▶ **To do**:
How do the records below read from their first line through the line containing "return (R236). -/"? Write those lines out exactly.

▶ **Stored data**:
*-*-*

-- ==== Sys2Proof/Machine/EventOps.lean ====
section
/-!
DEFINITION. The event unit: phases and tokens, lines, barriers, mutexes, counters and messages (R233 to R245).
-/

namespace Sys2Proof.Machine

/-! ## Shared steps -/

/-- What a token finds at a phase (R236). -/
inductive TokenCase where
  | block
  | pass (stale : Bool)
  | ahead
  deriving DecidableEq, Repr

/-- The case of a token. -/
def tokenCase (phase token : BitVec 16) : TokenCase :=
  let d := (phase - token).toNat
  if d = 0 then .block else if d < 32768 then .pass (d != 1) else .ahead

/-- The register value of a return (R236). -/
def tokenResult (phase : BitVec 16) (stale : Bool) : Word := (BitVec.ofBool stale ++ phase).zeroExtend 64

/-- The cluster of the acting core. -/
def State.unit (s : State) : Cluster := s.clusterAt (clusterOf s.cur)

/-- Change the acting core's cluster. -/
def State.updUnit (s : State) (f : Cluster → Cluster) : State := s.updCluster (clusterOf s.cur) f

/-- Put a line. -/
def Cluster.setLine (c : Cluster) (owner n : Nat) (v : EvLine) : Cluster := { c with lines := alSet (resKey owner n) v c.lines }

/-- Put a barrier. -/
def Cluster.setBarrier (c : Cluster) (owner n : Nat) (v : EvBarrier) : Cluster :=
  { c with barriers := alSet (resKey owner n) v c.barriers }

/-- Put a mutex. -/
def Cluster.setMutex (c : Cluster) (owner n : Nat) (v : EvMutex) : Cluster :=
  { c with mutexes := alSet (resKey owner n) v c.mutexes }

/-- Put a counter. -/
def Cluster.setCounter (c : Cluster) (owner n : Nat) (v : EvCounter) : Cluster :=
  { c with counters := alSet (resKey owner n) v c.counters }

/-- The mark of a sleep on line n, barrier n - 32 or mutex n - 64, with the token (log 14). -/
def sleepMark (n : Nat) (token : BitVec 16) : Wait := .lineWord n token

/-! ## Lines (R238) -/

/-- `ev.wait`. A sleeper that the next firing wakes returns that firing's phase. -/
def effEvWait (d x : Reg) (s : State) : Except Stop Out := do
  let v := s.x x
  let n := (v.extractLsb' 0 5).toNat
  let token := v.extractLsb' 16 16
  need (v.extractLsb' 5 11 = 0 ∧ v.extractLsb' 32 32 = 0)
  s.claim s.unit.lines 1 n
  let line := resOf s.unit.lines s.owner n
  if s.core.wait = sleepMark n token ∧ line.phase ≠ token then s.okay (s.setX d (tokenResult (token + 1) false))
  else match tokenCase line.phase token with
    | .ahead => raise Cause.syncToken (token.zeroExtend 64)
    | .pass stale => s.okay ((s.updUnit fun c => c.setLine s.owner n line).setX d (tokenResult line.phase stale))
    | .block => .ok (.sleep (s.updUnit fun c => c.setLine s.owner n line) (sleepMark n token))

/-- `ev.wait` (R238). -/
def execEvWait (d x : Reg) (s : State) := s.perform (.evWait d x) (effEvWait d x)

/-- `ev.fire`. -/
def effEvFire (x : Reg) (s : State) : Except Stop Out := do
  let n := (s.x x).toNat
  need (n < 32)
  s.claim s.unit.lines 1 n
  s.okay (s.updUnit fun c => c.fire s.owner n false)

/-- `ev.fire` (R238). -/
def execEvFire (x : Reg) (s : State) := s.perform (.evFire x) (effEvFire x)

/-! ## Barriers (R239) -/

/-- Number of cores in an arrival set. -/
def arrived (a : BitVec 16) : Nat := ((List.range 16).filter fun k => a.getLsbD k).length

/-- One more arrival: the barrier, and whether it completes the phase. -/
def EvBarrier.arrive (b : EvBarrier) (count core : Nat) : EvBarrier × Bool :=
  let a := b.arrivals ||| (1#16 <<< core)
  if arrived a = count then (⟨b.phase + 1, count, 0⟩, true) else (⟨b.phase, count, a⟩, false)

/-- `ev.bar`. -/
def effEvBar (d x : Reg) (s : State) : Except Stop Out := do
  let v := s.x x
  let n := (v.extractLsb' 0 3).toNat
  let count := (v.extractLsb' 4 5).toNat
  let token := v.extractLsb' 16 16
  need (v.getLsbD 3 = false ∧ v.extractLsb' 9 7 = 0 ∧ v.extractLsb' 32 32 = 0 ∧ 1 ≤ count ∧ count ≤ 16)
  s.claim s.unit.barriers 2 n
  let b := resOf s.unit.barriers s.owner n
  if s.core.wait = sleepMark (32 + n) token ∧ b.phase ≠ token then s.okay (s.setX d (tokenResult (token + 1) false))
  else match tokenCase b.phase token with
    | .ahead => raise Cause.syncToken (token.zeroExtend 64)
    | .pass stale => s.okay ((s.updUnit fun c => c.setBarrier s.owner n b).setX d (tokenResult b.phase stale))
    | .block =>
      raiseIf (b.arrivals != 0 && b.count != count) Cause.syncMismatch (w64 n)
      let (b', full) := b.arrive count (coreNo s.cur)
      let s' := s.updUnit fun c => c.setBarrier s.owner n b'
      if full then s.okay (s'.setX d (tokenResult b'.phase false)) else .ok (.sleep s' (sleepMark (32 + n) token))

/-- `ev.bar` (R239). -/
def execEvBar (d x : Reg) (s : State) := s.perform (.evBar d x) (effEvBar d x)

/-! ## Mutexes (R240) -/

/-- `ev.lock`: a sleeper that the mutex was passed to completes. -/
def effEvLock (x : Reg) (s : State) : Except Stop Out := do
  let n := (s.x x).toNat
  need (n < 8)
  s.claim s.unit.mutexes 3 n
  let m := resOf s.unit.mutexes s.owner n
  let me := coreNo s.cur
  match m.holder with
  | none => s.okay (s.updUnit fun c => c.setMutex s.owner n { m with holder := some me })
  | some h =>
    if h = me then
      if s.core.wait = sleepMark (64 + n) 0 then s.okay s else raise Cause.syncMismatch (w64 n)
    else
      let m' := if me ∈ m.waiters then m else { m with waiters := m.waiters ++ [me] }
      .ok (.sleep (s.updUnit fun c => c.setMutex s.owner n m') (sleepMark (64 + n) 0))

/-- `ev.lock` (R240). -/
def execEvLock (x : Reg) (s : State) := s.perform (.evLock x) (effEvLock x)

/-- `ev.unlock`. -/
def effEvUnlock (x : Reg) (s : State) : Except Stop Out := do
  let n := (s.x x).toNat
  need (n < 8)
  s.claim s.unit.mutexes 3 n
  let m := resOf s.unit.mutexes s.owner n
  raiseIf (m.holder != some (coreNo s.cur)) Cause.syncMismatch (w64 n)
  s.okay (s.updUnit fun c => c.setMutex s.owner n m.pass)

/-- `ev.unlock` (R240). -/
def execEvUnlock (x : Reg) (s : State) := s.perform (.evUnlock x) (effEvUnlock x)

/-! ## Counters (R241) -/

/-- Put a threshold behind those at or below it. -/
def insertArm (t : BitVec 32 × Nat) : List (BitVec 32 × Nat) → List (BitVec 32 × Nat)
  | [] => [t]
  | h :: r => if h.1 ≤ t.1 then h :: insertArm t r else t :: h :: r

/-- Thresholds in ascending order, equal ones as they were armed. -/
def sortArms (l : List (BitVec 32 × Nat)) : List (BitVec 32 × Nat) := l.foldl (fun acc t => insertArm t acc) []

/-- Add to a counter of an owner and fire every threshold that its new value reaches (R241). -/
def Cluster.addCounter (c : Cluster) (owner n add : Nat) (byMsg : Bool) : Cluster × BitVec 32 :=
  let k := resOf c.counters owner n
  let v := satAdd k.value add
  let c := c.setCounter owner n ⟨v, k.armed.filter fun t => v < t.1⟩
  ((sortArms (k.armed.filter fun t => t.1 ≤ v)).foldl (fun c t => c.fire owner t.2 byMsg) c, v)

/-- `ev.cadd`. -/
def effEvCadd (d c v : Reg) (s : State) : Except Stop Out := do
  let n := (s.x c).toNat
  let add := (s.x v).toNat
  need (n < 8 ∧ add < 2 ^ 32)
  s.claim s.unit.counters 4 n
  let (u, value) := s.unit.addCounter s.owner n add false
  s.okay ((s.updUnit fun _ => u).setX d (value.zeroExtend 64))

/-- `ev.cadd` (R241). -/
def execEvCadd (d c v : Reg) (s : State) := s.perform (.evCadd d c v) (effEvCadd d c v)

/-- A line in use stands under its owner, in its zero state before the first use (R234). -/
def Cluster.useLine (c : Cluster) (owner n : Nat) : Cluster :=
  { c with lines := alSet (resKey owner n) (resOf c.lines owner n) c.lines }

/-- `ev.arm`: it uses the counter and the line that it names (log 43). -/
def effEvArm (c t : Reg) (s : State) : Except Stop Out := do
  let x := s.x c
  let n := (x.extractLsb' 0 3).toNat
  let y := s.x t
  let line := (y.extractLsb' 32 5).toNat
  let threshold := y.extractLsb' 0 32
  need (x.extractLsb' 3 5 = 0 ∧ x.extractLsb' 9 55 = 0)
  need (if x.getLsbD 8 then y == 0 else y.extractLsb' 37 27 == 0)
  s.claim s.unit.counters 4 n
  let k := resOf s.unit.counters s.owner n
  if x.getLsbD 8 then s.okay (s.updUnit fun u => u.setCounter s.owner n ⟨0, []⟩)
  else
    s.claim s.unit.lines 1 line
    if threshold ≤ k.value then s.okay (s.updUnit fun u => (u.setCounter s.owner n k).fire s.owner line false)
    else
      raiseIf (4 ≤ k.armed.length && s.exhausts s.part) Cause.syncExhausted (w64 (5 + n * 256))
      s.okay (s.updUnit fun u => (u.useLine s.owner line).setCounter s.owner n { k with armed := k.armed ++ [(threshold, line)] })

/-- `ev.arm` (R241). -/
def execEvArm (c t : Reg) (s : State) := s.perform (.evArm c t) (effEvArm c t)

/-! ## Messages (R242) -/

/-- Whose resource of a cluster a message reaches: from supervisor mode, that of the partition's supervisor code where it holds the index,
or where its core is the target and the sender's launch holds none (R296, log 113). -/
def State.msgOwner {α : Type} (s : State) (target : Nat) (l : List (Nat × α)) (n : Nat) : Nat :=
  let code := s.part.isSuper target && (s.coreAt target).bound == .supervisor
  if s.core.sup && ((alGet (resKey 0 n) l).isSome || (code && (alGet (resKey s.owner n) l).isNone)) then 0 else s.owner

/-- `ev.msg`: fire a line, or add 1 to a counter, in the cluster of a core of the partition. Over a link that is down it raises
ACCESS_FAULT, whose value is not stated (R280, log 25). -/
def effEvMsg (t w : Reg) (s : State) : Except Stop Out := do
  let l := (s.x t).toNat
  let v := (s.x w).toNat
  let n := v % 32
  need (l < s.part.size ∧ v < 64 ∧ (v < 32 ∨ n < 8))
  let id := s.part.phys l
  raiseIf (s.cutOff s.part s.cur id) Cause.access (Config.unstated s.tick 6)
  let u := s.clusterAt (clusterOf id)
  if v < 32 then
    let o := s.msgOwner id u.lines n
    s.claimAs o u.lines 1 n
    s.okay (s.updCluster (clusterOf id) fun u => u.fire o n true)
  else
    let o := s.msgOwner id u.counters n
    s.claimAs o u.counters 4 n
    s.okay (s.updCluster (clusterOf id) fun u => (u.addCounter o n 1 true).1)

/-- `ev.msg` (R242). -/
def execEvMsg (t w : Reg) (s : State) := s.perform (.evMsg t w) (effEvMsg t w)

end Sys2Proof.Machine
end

*-*-*

▶ **Exercise result**:
-- ==== Sys2Proof/Machine/EventOps.lean ====
section
/-!
DEFINITION. The event unit: phases and tokens, lines, barriers, mutexes, counters and messages (R233 to R245).
-/

namespace Sys2Proof.Machine

/-! ## Shared steps -/

/-- What a token finds at a phase (R236). -/
inductive TokenCase where
  | block
  | pass (stale : Bool)
  | ahead
  deriving DecidableEq, Repr

/-- The case of a token. -/
def tokenCase (phase token : BitVec 16) : TokenCase :=
  let d := (phase - token).toNat
  if d = 0 then .block else if d < 32768 then .pass (d != 1) else .ahead

/-- The register value of a return (R236). -/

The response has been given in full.